Background: Primary ciliary dyskinesia (PCD) may be an underlying factor in some cases of refractory chronic rhinosinusitis (CRS). However, clinical management of this condition is not well defined. This systematic review examines the available evidence for the diagnosis and management of CRS in adults with PCD. Methods: A systematic review was conducted according to the Preferred Reporting Items for Systematic Reviews and Meta-Analysis (PRISMA) guidelines. Pubmed, EMBASE, and Cochrane database were queried for studies pertinent to treatment of PCD in adults. Two investigators performed eligibility assessment for inclusion or exclusion in a standardized manner. Results: Of the 278 articles identified, six studies met the criteria for analysis. These studies had a predominately low level of evidence. Medical therapy included oral antibiotics and nasal saline rinses. Endoscopic sinus surgery (ESS) was described in three of six studies. Outcomes measures were limited and included non-validated questionnaires, subjective reporting of CRS symptoms, and decreased preciptins against pseudomonas following ESS. Recommendation for a standardized therapeutic strategy was not possible with the available literature.

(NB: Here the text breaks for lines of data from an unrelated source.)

-- ==== Sys2Proof/Decode.lean ====
section
/-! DEFINITION. The decoder, total on every command word and every frame, and after it the encoder
(30_encoding.md sections 1 and 3). -/

namespace Sys2Proof

/-- Why a command word is no command. -/
inductive CommandReject where
  /-- `cmd[63:56]` is unassigned (30 R71, R81) -/
  | illegalOpcode
  /-- a bit outside the opcode's named fields is set (30 R81) -/
  | reservedBits
  deriving DecidableEq, Repr

/-- Why a word is no instruction. -/
inductive Reject where
  /-- a command word that is no command -/
  | command (r : CommandReject)
  /-- a frame whose opcode bits the spec does not give (30 R84, R85; log 19) -/
  | notAFrame
  deriving DecidableEq, Repr

/-- What a decoder answers: an instruction, or why there is none. -/
inductive Decoded (why : Type) where
  | instr (i : Instr)
  | rejected (r : why)
  deriving DecidableEq, Repr

/-- The field `w[lo + n - 1 : lo]` (00 R7). -/
def field {m : Nat} (w : BitVec m) (lo n : Nat) : BitVec n := w.extractLsb' lo n

/-- The bit `w[i]` (00 R7). -/
def flag {m : Nat} (w : BitVec m) (i : Nat) : Bool := w.getLsbD i

/-- The instruction of a WRITE_FORMAT word: the most specific row of the opcode table (log 4). -/
def buildFormat (w : CommandWord) : Instr :=
  if isEmWord (field w 48 8) (field w 44 4) then .writeEm (field w 0 40)
  else if isHidWord (field w 48 8) (field w 44 4) (field w 0 40) then .writeHid (field w 0 24)
  else .writeFormat (field w 48 8) (field w 44 4) (field w 0 40)

/-- The command word's opcode `OPC` (30 R70). -/
def opcode (w : CommandWord) : BitVec 8 := field w 56 8

/-- A word of a row with a mask and a match: the row's instruction, or a reserved bit is set (30 R81). -/
def rowWord (w mask bits : CommandWord) (i : Instr) : Decoded CommandReject :=
  if w &&& mask = bits then .instr i else .rejected .reservedBits

/-- A command word by the rows of 30 R72 to R79: unassigned opcodes first, reserved bits second (30 R81, 60 R235
checks 1 and 2). -/
def decodeCommand (w : CommandWord) : Decoded CommandReject :=
  if opcode w = 0x01#8 then rowWord w 0xFFFFFFFFFFFFFFFF#64 0x0100000000000000#64 .carrierStart
  else if opcode w = 0x02#8 then rowWord w 0xFFFFFFFFFFFFFFFF#64 0x0200000000000000#64 .carrierStop
  else if opcode w = 0x10#8 then rowWord w 0xFFFFFFFFFFFFFFFE#64 0x1000000000000000#64 (.writeBit (flag w 0))
  else if opcode w = 0x11#8 then rowWord w 0xFFFFFFFFFFFFFF00#64 0x1100000000000000#64 (.writeByte (field w 0 8))
  else if opcode w = 0x12#8 then rowWord w 0xFFFFFFFF00000000#64 0x1200000000000000#64 (.writeGap (field w 0 32))
  else if opcode w = 0x13#8 then rowWord w 0xFFFFFFFFFFFFFFFF#64 0x1300000000000000#64 .writeReset
  else if opcode w = 0x20#8 then rowWord w 0xFF00F0FF00000000#64 0x2000000000000000#64
    (.writeBlock (field w 48 8) (flag w 43) (field w 40 3) (field w 0 32))
  else if opcode w = 0x30#8 then rowWord w 0xFF000F0000000000#64 0x3000000000000000#64 (buildFormat w)
  else .rejected .illegalOpcode

/-- An on-air frame (30 R84, R85). -/
def decodeFrame : Frame → Decoded Reject
  | .write f =>
    if field f 36 2 = 0b10#2 then
      .instr (.airWritePage0 (flag f 35) (field f 3 32) (field f 0 3))
    else if field f 36 2 = 0b11#2 then
      .instr (.airWritePage1 (flag f 35) (field f 3 32) (field f 0 3))
    else .rejected .notAFrame
  | .reset f => if f = 0b10#2 then .instr .airReset else .rejected .notAFrame

/-- The decoder. -/
def decode : PortWord → Decoded Reject
  | .command w =>
    match decodeCommand w with
    | .instr i => .instr i
    | .rejected r => .rejected (.command r)
  | .frame f => decodeFrame f

/-! The encoder. -/

/-- CARRIER_START (30 R72). -/
def wordCarrierStart : CommandWord := 0x01#8 ++ 0#56
/-- CARRIER_STOP (30 R73). -/
def wordCarrierStop : CommandWord := 0x02#8 ++ 0#56
/-- WRITE_BIT (30 R74). -/
def wordWriteBit (v : Bool) : CommandWord := 0x10#8 ++ 0#55 ++ BitVec.ofBool v
/-- WRITE_BYTE (30 R75). -/
def wordWriteByte (b : BitVec 8) : CommandWord := 0x11#8 ++ 0#48 ++ b
/-- WRITE_GAP (30 R76). -/
def wordWriteGap (d : BitVec 32) : CommandWord := 0x12#8 ++ 0#24 ++ d
/-- WRITE_RESET (30 R79). -/
def wordWriteReset : CommandWord := 0x13#8 ++ 0#56
/-- WRITE_BLOCK (30 R77). -/
def wordWriteBlock (page : BitVec 8) (lock : Bool) (addr : BitVec 3) (data : DataWord) : CommandWord :=
  0x20#8 ++ page ++ 0#4 ++ BitVec.ofBool lock ++ addr ++ 0#8 ++ data
/-- WRITE_FORMAT (30 R78). -/
def wordWriteFormat (fmt : BitVec 8) (idlen : BitVec 4) (id : BitVec 40) : CommandWord :=
  0x30#8 ++ fmt ++ idlen ++ 0#4 ++ id
/-- WRITE_EM (30 R89): WRITE_FORMAT 0, 5. -/
def wordWriteEm (id : BitVec 40) : CommandWord := wordWriteFormat 0#8 5#4 id
/-- WRITE_HID (30 R89): WRITE_FORMAT 1, 3, the two identifier bytes above the third zero. -/
def wordWriteHid (id : BitVec 24) : CommandWord := wordWriteFormat 1#8 3#4 (0#16 ++ id)

/-- The 38-bit write frame with its opcode bits (30 R84). -/
def writeFrame (opc : BitVec 2) (lock : Bool) (data : DataWord) (addr : BitVec 3) : BitVec 38 :=
  opc ++ BitVec.ofBool lock ++ data ++ addr

/-- The 2-bit reset frame (30 R85). -/
def resetFrame : BitVec 2 := 0b10#2

/-- The words of an instruction, from the same encoding rules. -/
def encode : Instr → PortWord
  | .carrierStart => .command wordCarrierStart
  | .carrierStop => .command wordCarrierStop
  | .writeBit v => .command (wordWriteBit v)
  | .writeByte b => .command (wordWriteByte b)
  | .writeGap d => .command (wordWriteGap d)
  | .writeReset => .command wordWriteReset
  | .writeBlock page lock addr data => .command (wordWriteBlock page lock addr data)
  | .writeFormat fmt idlen id => .command (wordWriteFormat fmt idlen id)
  | .writeEm id => .command (wordWriteEm id)
  | .writeHid id => .command (wordWriteHid id)
  | .airWritePage0 lock data addr => .frame (.write (writeFrame 0b10#2 lock data addr))
  | .airWritePage1 lock data addr => .frame (.write (writeFrame 0b11#2 lock data addr))
  | .airReset => .frame (.reset resetFrame)

/-- The command word that has an instruction performed: its own word for a host command. An on-air frame is
nothing a host can issue (30 R82): the block emits a write frame in a block write and a reset frame in a
reset sequence only (30 R84 to R86), so the command is that WRITE_BLOCK or WRITE_RESET (log 3). -/
def commandWord : Instr → CommandWord
  | .carrierStart => wordCarrierStart
  | .carrierStop => wordCarrierStop
  | .writeBit v => wordWriteBit v
  | .writeByte b => wordWriteByte b
  | .writeGap d => wordWriteGap d
  | .writeReset => wordWriteReset
  | .writeBlock page lock addr data => wordWriteBlock page lock addr data
  | .writeFormat fmt idlen id => wordWriteFormat fmt idlen id
  | .writeEm id => wordWriteEm id
  | .writeHid id => wordWriteHid id
  | .airWritePage0 lock data addr => wordWriteBlock 0#8 lock addr data
  | .airWritePage1 lock data addr => wordWriteBlock 1#8 lock addr data
  | .airReset => wordWriteReset

/-- The command word to issue for a word of the opcode table: a command word as it is, decodable or not; for a
frame the command that emits it; none for a number that is no frame (log 19). -/
def issuedFor : PortWord → Option CommandWord
  | .command w => some w
  | .frame f =>
    match decodeFrame f with
    | .instr i => some (commandWord i)
    | .rejected _ => none

/-- The port word of an opcode-table word of `nbits` bits (the row's bits in whole bytes): a reset frame (2 bits)
where the bits hold no write frame (38 bits), a write frame where they hold no command word (64 bits), else a
command word; none where the number does not fit. -/
def tablePort (nbits w : Nat) : Option PortWord :=
  if nbits < 38 then if w < 2 ^ 2 then some (.frame (.reset (BitVec.ofNat 2 w))) else none
  else if nbits < 64 then if w < 2 ^ 38 then some (.frame (.write (BitVec.ofNat 38 w))) else none
  else if w < 2 ^ 64 then some (.command (BitVec.ofNat 64 w)) else none

/-- The instruction the decoder reads from an opcode-table word. -/
def decodeTableWord (nbits w : Nat) : Option Instr :=
  match tablePort nbits w with
  | none => none
  | some p =>
    match decode p with
    | .instr i => some i
    | .rejected _ => none

end Sys2Proof
end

Conclusion: A paucity of evidence is available to guide the treatment of PCD in the adult population. Further prospective studies are needed to determine the optimal diagnostic and management strategy for this condition.

Highlights

  • Primary ciliary dyskinesia (PCD) is a heterogeneous disorder of ciliary ultrastructure resulting in decreased mucociliary clearance

  • Sino-nasal symptoms vary but it is estimated that chronic rhinosinusitis (CRS) affects over 50% of patients with PCD, with 15%–40% suffering from nasal polyposis [7,8]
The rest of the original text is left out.